I stepped out of the car in my much-too-high nude pumps from DSW. I regained my composure and was invited to walk my first-ever red carpet for a film I had made. I smiled slyly, making sure not to show any of my slightly crooked teeth. I felt beautiful and cool. Jill came up to me, done up nicely, and asked for my palm. In it she placed a small metal Buddha figurine and squeezed my hand closed around it. Before I could say anything, she said, “Dad would be so proud,” and strode away as quickly as she had come. He had died two months prior, but he would have no doubt wanted the show to go on.

It was time to give the introduction, and I pulled it off without a hitch, making sure to mention Gil’s courage in participating but also my dad’s guidance. I spoke plainly and earnestly into the microphone: “To my father, who taught me truth is a hard-won battle but to strive for it at all costs.” I knew instinctively to mention the living: “To all the women in my little Carr family who are inspirations and give me the strength to carry on.” And with that I sat in the front row and the iconic HBO static reverberated in my head and on the screen. I had done it.
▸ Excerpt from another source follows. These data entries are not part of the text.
/-- The k-th outstanding result of a thread lands (R84, R133): each register it names holds its word and its poison, the
flags are ORed into FPX, and the other registers stand. Where no register it writes is lent to the matrix engine, whose result
would be undefined (R214), nothing else of the machine changes. -/
def Claims.ResultsLand : Prop :=
  ∀ (s : State) (tid : ThreadId) (t : Thread) (k : Nat) (p : Pend), threadOf s tid = some t → t.pend[k]? = some p →
    (p.vals.map (fun x => x.1)).Nodup →
    ∃ s' w, exec (if p.xpipe then .xpipeComplete tid k else .loadResultLand tid k) s = .next s' ∧ threadOf s' tid = some w
      ∧ ((∀ l ∈ t.lent, l.spoiled = false ∧ ∀ x ∈ p.vals, x.1 ∉ l.frag) → OnlyThread s s' tid w)
      ∧ (∀ r v bad, (r, v, bad) ∈ p.vals → w.vreg r = v ∧ w.poisonV.getLsbD r.toNat = bad)
      ∧ (∀ r c bad, p.cap = some (r, c, bad) → w.areg r = c ∧ w.poisonA.getLsbD r.toNat = bad)
      ∧ Kept { v := p.vals.map (fun x => x.1), a := (p.cap.map (fun x => x.1)).toList, parts := [.fpx, .pend, .lent] } t w
      ∧ w.fpx = (if p.setsFpx then t.fpx ||| p.flags else t.fpx)
      ∧ w.pend = t.pend.eraseIdx k ∧ w.pc = t.pc ∧ w.status = t.status

/-- CVT, CVT2, QE4, QE2, DQ and BSCALE of R138 to R144: the destination and FPX, and nothing else. -/
def Claims.ConversionResults : Prop :=
  ∀ (h : Hdr) (m : FMod) (df sf : Fmt) (su du hi : Bool) (el : BitVec 3) (spec : BitVec 5) (d va : VReg) (a b c : Src)
    (s : State) (x : Cx), Executes h s x →
    let w16 := (src32 s x.thr b).extractLsb' 0 16
    let r := cvtVal m df sf su du (cvtSrc s x.thr sf a)
    let el2 := cvtElem m (fmtFF df) (fmtFF sf)
    let lo := if sf = .fp32 then el2 m.absA m.negA (src32 s x.thr a).toNat
      else el2 m.absA m.negA ((packedSrc s x.thr sf a).extractLsb' 0 16).toNat
    let hi2 := if sf = .fp32 then el2 false m.negB (src32 s x.thr b).toNat
      else el2 m.absA m.negA ((packedSrc s x.thr sf a).extractLsb' 16 16).toNat
    let q4 := quadCodes false m w16 (rdVs s x.thr va 4)
    let q2 := quadCodes true m w16 (rdVs s x.thr va 4)
    let codes : BitVec 16 := BitVec.ofNat 16 (fieldsNat 4 q2.1)
    let old := src32 s x.thr c
    (df.is64 = true → WritesD (.cvt h m df sf su du d a) s x h d r)
    ∧ (df.is64 = false → WritesF (.cvt h m df sf su du d a) s x h d r)
    ∧ (df = .fp32 → sf ≠ .fp32 →
        WritesD (.cvt2 h m df sf d a b) s x h d (lo.1 + 2 ^ 32 * hi2.1, lo.2 ||| hi2.2))
    ∧ (df ≠ .fp32 ∨ sf = .fp32 →
        WritesF (.cvt2 h m df sf d a b) s x h d (lo.1 + 2 ^ 16 * hi2.1, lo.2 ||| hi2.2))
    ∧ WritesF (.qe4 h m d va b) s x h d (fieldsNat 8 q4.1, q4.2)
    ∧ WritesF (.qe2 h m hi d va b c) s x h d
        ((if hi then codes ++ old.extractLsb' 0 16 else old.extractLsb' 16 16 ++ codes).toNat, q2.2)
    ∧ WritesF (.dq h m df sf el d a b) s x h d
        (toFloat (fmtFF df) (Rnd.ofBits m.rnd) m.ftz m.sat
          (dqNum (sf == .e2m1x)
            (if sf = .e2m1x then (src32 s x.thr a).toNat / 16 ^ el.toNat % 16
              else (src32 s x.thr a).toNat / 256 ^ el.toNat % 256) w16))
    ∧ (let A := (f32 (src32 s x.thr a)).abs
       let e2 := df == .e2m1x
       WritesF (.bscale h df spec d a) s x h d
        (((0#19 ++ (if e2 then spec else 0) ++ (if A.isNaN ∨ A.isInf then 0xFF#8 else BitVec.ofNat 8 (blockScaleE e2 A)) :
            Word)).toNat, if A.isNaN ∨ A.isInf then flagIV else 0))

/-- Rounding (R46) and the codes of the formats (R33, R35). -/
def Obligations.RoundingAndCodesAreCorrect : Prop :=
  Claims.RoundingIsCorrect ∧ Claims.EveryCodeEncodesItsValue

/-- FP32 and FP64 instructions of the A pipe, and FCLS (R126 to R131). -/
def Obligations.FloatResults : Prop :=
  Claims.SinglePrecisionResults ∧ Claims.DoublePrecisionResults ∧ Claims.ClassWordIsOneHot

/-- The packed instructions and the CNV class. -/
def Obligations.PackedAndConversionResults : Prop :=
  Claims.PackedResults ∧ Claims.ConversionResults

/-- X-pipe operations and every outstanding result: sent at issue, written when they land. -/
def Obligations.LongOperationsSendAndLand : Prop :=
  Claims.LongOperationsSendTheirResults ∧ Claims.ResultsLand

/-! ### Special registers -/

/-- SRD of R22 to R25: what each index of Table 1.5 reads, when its result is ready at once and when it is scoreboarded,
and the two latches. FPX waits for the updates still to come (R21). -/
def Claims.SpecialRegistersRead : Prop :=
  ∀ (h : Hdr) (d : VReg) (idx : BitVec 8) (s : State) (x : Cx), Executes h s x →
    let i := Instr.srd h d idx
    let wave := x.blk.wave (x.tid.tidx / 32)
    let now (n : Nat) (val : Word) : Prop := idx.toNat = n → WritesV i s x h d (fun v => v = val)
    let later (n : Nat) (val : Word) : Prop :=
      idx.toNat = n → Sends i s x h ⟨false, [(d, val, false)], none, 0, false⟩
    let clock (n : Nat) (val : BitVec 64) (post : Thread → Prop) : Prop :=
      idx.toNat = n → Goes i s x h { parts := [.pend, .latches] } (fun w =>
        w.pend = x.thr.pend ++ [⟨false, [(d, val.extractLsb' 0 32, false)], none, 0, false⟩] ∧ post w)
    let clk : BitVec 64 := BitVec.ofNat 64 s.cycle + (coreOf s x.coreId).clkOff
    let gts : BitVec 64 := BitVec.ofNat 64 (s.gtsBase + s.cycle / 4)
    (now 0x00 (BitVec.ofNat 32 x.tid.tidx) ∧ now 0x01 (BitVec.ofNat 32 (x.tid.tidx / 32))
      ∧ now 0x02 (BitVec.ofNat 32 (x.tid.tidx % 32)))
    ∧ (now 0x03 (BitVec.ofNat 32 x.blk.coord.1) ∧ now 0x04 (BitVec.ofNat 32 x.blk.coord.2.1)
      ∧ now 0x05 (BitVec.ofNat 32 x.blk.coord.2.2))
    ∧ (now 0x06 (BitVec.ofNat 32 x.blk.grid.1) ∧ now 0x07 (BitVec.ofNat 32 x.blk.grid.2.1)
      ∧ now 0x08 (BitVec.ofNat 32 x.blk.grid.2.2))
    ∧ (now 0x09 wave.flockw ∧ now 0x0A (BitVec.ofNat 32 wave.core) ∧ now 0x0B (BitVec.ofNat 32 x.blk.cluster)
      ∧ now 0x0C (BitVec.ofNat 32 (x.blk.cluster / 20)) ∧ now 0x0D (s.device.setWidth 32))
    ∧ (∀ c, ctxOf s x.blk.ctx = some c → now 0x18 c.stepReg)
    ∧ now 0x1A x.thr.rpaddr
    ∧ (∀ l, launchOf s x.blk.launch = some l →
        now 0x1C (if l.det then 1 else 0) ∧ now 0x1D (if l.chk then 1 else 0))
    ∧ (∀ k (hk : k < 16), x.thr.view.early s.cycle (sgenByte k) = false → now (0x20 + k) (x.thr.view.sgen[k]))
    ∧ clock 0x10 clk (fun w => w.clkh = clk.extractLsb' 32 32 ∧ w.gtsh = x.thr.gtsh)
    ∧ clock 0x12 gts (fun w => w.gtsh = gts.extractLsb' 32 32 ∧ w.clkh = x.thr.clkh)
    ∧ later 0x11 x.thr.view.clkh ∧ later 0x13 x.thr.view.gtsh
    ∧ later 0x1B (refwin s (x.blk.cluster / 20))
    ∧ now 0x30 (ovst s x.coreId x.blk.ctx)
    ∧ (fpxBusy s.cycle x.thr = false → idx = 0x19 →
        Sends i s x h ⟨false, [(d, x.thr.fpx.setWidth 32, x.thr.poisonF)], none, 0, false⟩)
    ∧ (fpxBusy s.cycle x.thr = true → idx = 0x19 → Waits i s x (.stalled .fpx))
A smile crept onto my face and I felt a rush of gratitude for an opportunity that few are afforded. My dad had told me that being unceremoniously fired would be one of the best things that ever happened to me; he was right. It made room in my life for this. He was always right. Throughout the night, I felt a push and pull of grief and happiness. I was on a panel with Alan Dershowitz, drinking a Shirley Temple with one of my favorite filmmakers, Alex Gibney, and dancing on the bed at the Standard hotel, toasting my dear friends for all the help they had given me. How could he have missed this?





29


    Chatter





When your parent, child, close relative, or partner dies, you get a pass to eat whatever you want. In my case it was buckets of Velveeta Shells and Cheese, the kind my dad used to make when we were kids, white trash by way of the Midwest. The pass also gets you out of work when you can’t hang in anymore, the excuse to cancel on anyone at any time, and, oh yeah, to drink whatever you want. You have real pain. The only way through it is to medicate, right?
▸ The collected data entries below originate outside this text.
/-! ### wrV -/

@[simp] theorem wrV_v (now : Nat) (t : Thread) (r : VReg) (x : Word) (lat : Nat) : (wrV now t r x lat).v = t.v.set r.toNat x (vreg_lt r) := rfl
@[simp] theorem wrV_a (now : Nat) (t : Thread) (r : VReg) (x : Word) (lat : Nat) : (wrV now t r x lat).a = t.a := rfl
@[simp] theorem wrV_p (now : Nat) (t : Thread) (r : VReg) (x : Word) (lat : Nat) : (wrV now t r x lat).p = t.p := rfl
@[simp] theorem wrV_fpx (now : Nat) (t : Thread) (r : VReg) (x : Word) (lat : Nat) : (wrV now t r x lat).fpx = t.fpx := rfl
@[simp] theorem wrV_sgen (now : Nat) (t : Thread) (r : VReg) (x : Word) (lat : Nat) : (wrV now t r x lat).sgen = t.sgen := rfl
@[simp] theorem wrV_clkh (now : Nat) (t : Thread) (r : VReg) (x : Word) (lat : Nat) : (wrV now t r x lat).clkh = t.clkh := rfl
@[simp] theorem wrV_gtsh (now : Nat) (t : Thread) (r : VReg) (x : Word) (lat : Nat) : (wrV now t r x lat).gtsh = t.gtsh := rfl
@[simp] theorem wrV_poisonA (now : Nat) (t : Thread) (r : VReg) (x : Word) (lat : Nat) : (wrV now t r x lat).poisonA = t.poisonA := rfl
@[simp] theorem wrV_poisonP (now : Nat) (t : Thread) (r : VReg) (x : Word) (lat : Nat) : (wrV now t r x lat).poisonP = t.poisonP := rfl
@[simp] theorem wrV_poisonF (now : Nat) (t : Thread) (r : VReg) (x : Word) (lat : Nat) : (wrV now t r x lat).poisonF = t.poisonF := rfl
@[simp] theorem wrV_pc (now : Nat) (t : Thread) (r : VReg) (x : Word) (lat : Nat) : (wrV now t r x lat).pc = t.pc := rfl
@[simp] theorem wrV_stack (now : Nat) (t : Thread) (r : VReg) (x : Word) (lat : Nat) : (wrV now t r x lat).stack = t.stack := rfl
@[simp] theorem wrV_rpaddr (now : Nat) (t : Thread) (r : VReg) (x : Word) (lat : Nat) : (wrV now t r x lat).rpaddr = t.rpaddr := rfl
@[simp] theorem wrV_rpStack (now : Nat) (t : Thread) (r : VReg) (x : Word) (lat : Nat) : (wrV now t r x lat).rpStack = t.rpStack := rfl
@[simp] theorem wrV_counts (now : Nat) (t : Thread) (r : VReg) (x : Word) (lat : Nat) : (wrV now t r x lat).counts = t.counts := rfl
@[simp] theorem wrV_region (now : Nat) (t : Thread) (r : VReg) (x : Word) (lat : Nat) : (wrV now t r x lat).region = t.region := rfl
@[simp] theorem wrV_tokens (now : Nat) (t : Thread) (r : VReg) (x : Word) (lat : Nat) : (wrV now t r x lat).tokens = t.tokens := rfl
@[simp] theorem wrV_pend (now : Nat) (t : Thread) (r : VReg) (x : Word) (lat : Nat) : (wrV now t r x lat).pend = t.pend := rfl
@[simp] theorem wrV_fpxAt (now : Nat) (t : Thread) (r : VReg) (x : Word) (lat : Nat) : (wrV now t r x lat).fpxAt = t.fpxAt := rfl
@[simp] theorem wrV_nextIssue (now : Nat) (t : Thread) (r : VReg) (x : Word) (lat : Nat) : (wrV now t r x lat).nextIssue = t.nextIssue := rfl
@[simp] theorem wrV_status (now : Nat) (t : Thread) (r : VReg) (x : Word) (lat : Nat) : (wrV now t r x lat).status = t.status := rfl
@[simp] theorem wrV_arrival (now : Nat) (t : Thread) (r : VReg) (x : Word) (lat : Nat) : (wrV now t r x lat).arrival = t.arrival := rfl
@[simp] theorem wrV_trap (now : Nat) (t : Thread) (r : VReg) (x : Word) (lat : Nat) : (wrV now t r x lat).trap = t.trap := rfl
@[simp] theorem wrV_sched (now : Nat) (t : Thread) (r : VReg) (x : Word) (lat : Nat) : (wrV now t r x lat).sched = t.sched := rfl
@[simp] theorem wrV_late (now : Nat) (t : Thread) (r : VReg) (x : Word) (lat : Nat) : (wrV now t r x lat).late = t.late := rfl
@[simp] theorem wrV_snap (now : Nat) (t : Thread) (r : VReg) (x : Word) (lat : Nat) : (wrV now t r x lat).snap = t.snap := rfl
@[simp] theorem wrV_stgOut (now : Nat) (t : Thread) (r : VReg) (x : Word) (lat : Nat) : (wrV now t r x lat).stgOut = t.stgOut := rfl
@[simp] theorem wrV_runFrom (now : Nat) (t : Thread) (r : VReg) (x : Word) (lat : Nat) : (wrV now t r x lat).runFrom = t.runFrom := rfl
After sitting by myself for all of twenty minutes in my apartment I would become twitchy. One night I texted my friend Kathleen and begged her to meet me. We went to a nearby bar where she bought me drinks, even though I knew she didn’t really have the scratch to spare. The feeling of being pitied—I hate that I like it.

I drank eight glasses of cheap white wine over the course of many hours. When we got back to the apartment, I pulled The Night of the Gun off the bookshelf and drunkenly read it out loud. I knew I was making my friend super uncomfortable, but she placated me by listening. What a nightmare. My roommate Yunna was awakened by the commotion and came out and stared at me through bleary eyes. She quietly asked if we could keep it down. I cried and told her I would try. When Kathleen left I continued drinking and reading my father’s book. I could hear him.
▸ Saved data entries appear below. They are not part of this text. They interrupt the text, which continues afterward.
-- ==== Sys2Proof/Laws/PerInstr.lean ====
section
/-! SUPPORT. The per-instruction family EncodeShape: the opcode and the header an instruction is encoded with. -/

namespace Sys2Proof.Laws.EncodeShape

open Sys2Proof

/-- The header that comes first in every instruction but UDF; an event has none. -/
def header : Instr → Option Hdr
  | .nop h => some h
  | .bra h _ => some h
  | .brx h _ => some h
  | .call h _ _ => some h
  | .ret h _ => some h
  | .callo h _ _ _ => some h
  | .jmpo h _ _ => some h
  | .exit h => some h
  | .yield h => some h
  | .trap h _ => some h
  | .bkpt h _ => some h
  | .twait h _ => some h
  | .ovld h _ _ => some h
  | .ovrel h _ => some h
  | .ovq h _ _ => some h
  | .iadd h _ _ _ => some h
  | .isub h _ _ _ => some h
  | .imul h _ _ _ => some h
  | .imulh h _ _ _ _ => some h
  | .imulw h _ _ _ _ => some h
  | .imad h _ _ _ _ _ => some h
  | .imin h _ _ _ _ => some h
  | .imax h _ _ _ _ => some h
  | .iabs h _ _ => some h
  | .iadds h _ _ _ _ => some h
  | .isubs h _ _ _ _ => some h
  | .and h _ _ _ => some h
  | .or h _ _ _ => some h
  | .xor h _ _ _ => some h
  | .andn h _ _ _ => some h
  | .shl h _ _ _ => some h
  | .shr h _ _ _ => some h
  | .sar h _ _ _ => some h
  | .bfe h _ _ _ _ => some h
  | .bfi h _ _ _ _ => some h
  | .popc h _ _ => some h
  | .clz h _ _ => some h
  | .brev h _ _ => some h
  | .iadd64 h _ _ _ => some h
  | .isub64 h _ _ _ => some h
  | .shl64 h _ _ _ => some h
  | .shr64 h _ _ _ => some h
  | .sar64 h _ _ _ => some h
  | .cmpi h _ _ _ _ _ _ => some h
  | .cmpf h _ _ _ _ _ _ _ => some h
  | .cmpd h _ _ _ _ _ _ _ => some h
  | .cmph h _ _ _ _ _ _ _ => some h
  | .pfun h _ _ _ _ _ => some h
  | .sel h _ _ _ _ => some h
  | .mov h _ _ => some h
  | .movi h _ _ => some h
  | .ptov h _ => some h
  | .vtop h _ _ => some h
  | .srd h _ _ => some h
  | .swr h _ _ => some h
  | .ballot h _ _ _ => some h
  | .vote h _ _ _ _ => some h
  | .shfl h _ _ _ _ _ => some h
  | .wred h _ _ _ _ => some h
  | .wscan h _ _ _ _ _ => some h
  | .matchEq h _ _ _ => some h
  | .wsync h _ => some h
  | .fadd h _ _ _ _ => some h
  | .fsub h _ _ _ _ => some h
  | .fmul h _ _ _ _ => some h
  | .ffma h _ _ _ _ _ => some h
  | .fmin h _ _ _ _ => some h
  | .fmax h _ _ _ _ => some h
  | .frcp h _ _ _ => some h
  | .frsq h _ _ _ => some h
  | .fsqrt h _ _ _ => some h
  | .fdiv h _ _ _ _ => some h
  | .fexp2 h _ _ _ => some h
  | .flog2 h _ _ _ => some h
  | .frnd h _ _ _ => some h
  | .fcls h _ _ _ => some h
  | .dadd h _ _ _ _ => some h
  | .dmul h _ _ _ _ => some h
  | .dfma h _ _ _ _ _ => some h
  | .dmin h _ _ _ _ => some h
  | .dmax h _ _ _ _ => some h
  | .ddiv h _ _ _ _ => some h
  | .dsqrt h _ _ _ => some h
  | .hadd2 h _ _ _ _ => some h
  | .hmul2 h _ _ _ _ => some h
  | .hfma2 h _ _ _ _ _ => some h
  | .hmin2 h _ _ _ _ => some h
  | .hmax2 h _ _ _ _ => some h
  | .badd2 h _ _ _ _ => some h
  | .bmul2 h _ _ _ _ => some h
  | .bfma2 h _ _ _ _ _ => some h
  | .bmin2 h _ _ _ _ => some h
  | .bmax2 h _ _ _ _ => some h
  | .cvt h _ _ _ _ _ _ _ => some h
  | .cvt2 h _ _ _ _ _ _ => some h
  | .qe4 h _ _ _ _ => some h
  | .qe2 h _ _ _ _ _ _ => some h
  | .dq h _ _ _ _ _ _ _ => some h
  | .bscale h _ _ _ _ => some h
  | .ld h _ _ _ => some h
  | .st h _ _ _ => some h
  | .ldl h _ _ _ => some h
  | .stl h _ _ _ => some h
  | .lda h _ _ _ => some h
  | .sta h _ _ _ => some h
  | .ldage h _ _ => some h
  | .ldc h _ _ => some h
  | .stc h _ _ => some h
  | .prf h _ => some h
  | .cst h _ _ _ _ => some h
  | .xld h _ _ _ _ => some h
  | .capoff h _ _ _ => some h
  | .capadd h _ _ _ => some h
  | .capnar h _ _ _ => some h
  | .caprgt h _ _ _ => some h
  | .capget h _ _ _ => some h
  | .capchk h _ _ _ => some h
  | .capmov h _ _ => some h
  | .atom h _ _ _ _ => some h
  | .atomf h _ _ _ _ => some h
  | .cas h _ _ _ _ _ => some h
  | .cas128 h _ _ _ _ => some h
  | .red h _ _ _ => some h
  | .redf h _ _ _ => some h
  | .atoml h _ _ _ _ => some h
  | .casl h _ _ _ _ _ => some h
  | .commitT h _ => some h
  | .commitB h _ => some h
  | .commitG h _ => some h
  | .commitP h _ _ => some h
  | .dage h _ _ => some h
  | .stepinc h _ => some h
  | .dqry h _ => some h
  | .cpy h _ _ _ _ _ => some h
  | .cpyRing h _ _ _ _ _ _ => some h
  | .cpyg h _ _ _ _ _ _ _ _ => some h
  | .cpys h _ _ _ _ _ _ _ _ _ => some h
  | .cpyq h _ _ _ _ => some h
  | .rinit h _ _ => some h
  | .rres h _ _ => some h
  | .rpub h _ _ => some h
  | .rwait h _ _ => some h
  | .rrel h _ _ => some h
  | .binit h _ _ => some h
  | .barv h _ _ => some h
  | .bwait h _ _ => some h
  | .barw h _ _ => some h
  | .fence h _ _ => some h
  | .grow h _ _ => some h
  | .mma h _ _ _ => some h
  | .mmb h _ _ _ => some h
  | .mscale h _ _ _ _ => some h
  | .mwait h _ _ => some h
  | .plane h _ _ _ _ _ _ _ => some h
  | .azero h _ _ _ _ => some h
  | .acvt h _ _ _ _ _ _ => some h
  | .amovOut h _ _ _ _ _ => some h
  | .amovIn h _ _ _ _ _ => some h
  | .fenceo h => some h
  | .bld h _ _ _ _ => some h
  | .eret h => some h
  | .eretSkip h => some h
  | .tinfo h _ _ => some h
  | _ => none

/-- The word of an instruction has an opcode that Table 3.11 assigns, which is not UDF's, and carries the instruction's own
header; an event has no word. -/
def Statement (i : Instr) : Prop :=
  match i.fields with
  | some f => assigned f.op = true ∧ f.op ≠ 0xD02#12 ∧ header i = some f.h
  | none => header i = none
It had been two months since my dad died, and while I was spiritually thin, I was otherwise large, the continuous cycle of wine and pasta quickly leading to a fifteen-pound weight gain. Anything to stop the feelings, I muttered inside my own head. After another boozy night, I had to decide whether I was going to get up and face the day or spend it in bed. No one would care either way. I decided to text my twin.


Me: Waking up is the worst

MMC: Tell me about it

Me: How many times have you cried today?

MMC: 5

Me: But it’s not even 10am.

MMC: I know.



I often asked my dad the question “How do you do the next right thing?” He responded, “you wake up and things are better. that’s how.” But things do not seem better upon waking; they feel the same. Limbo.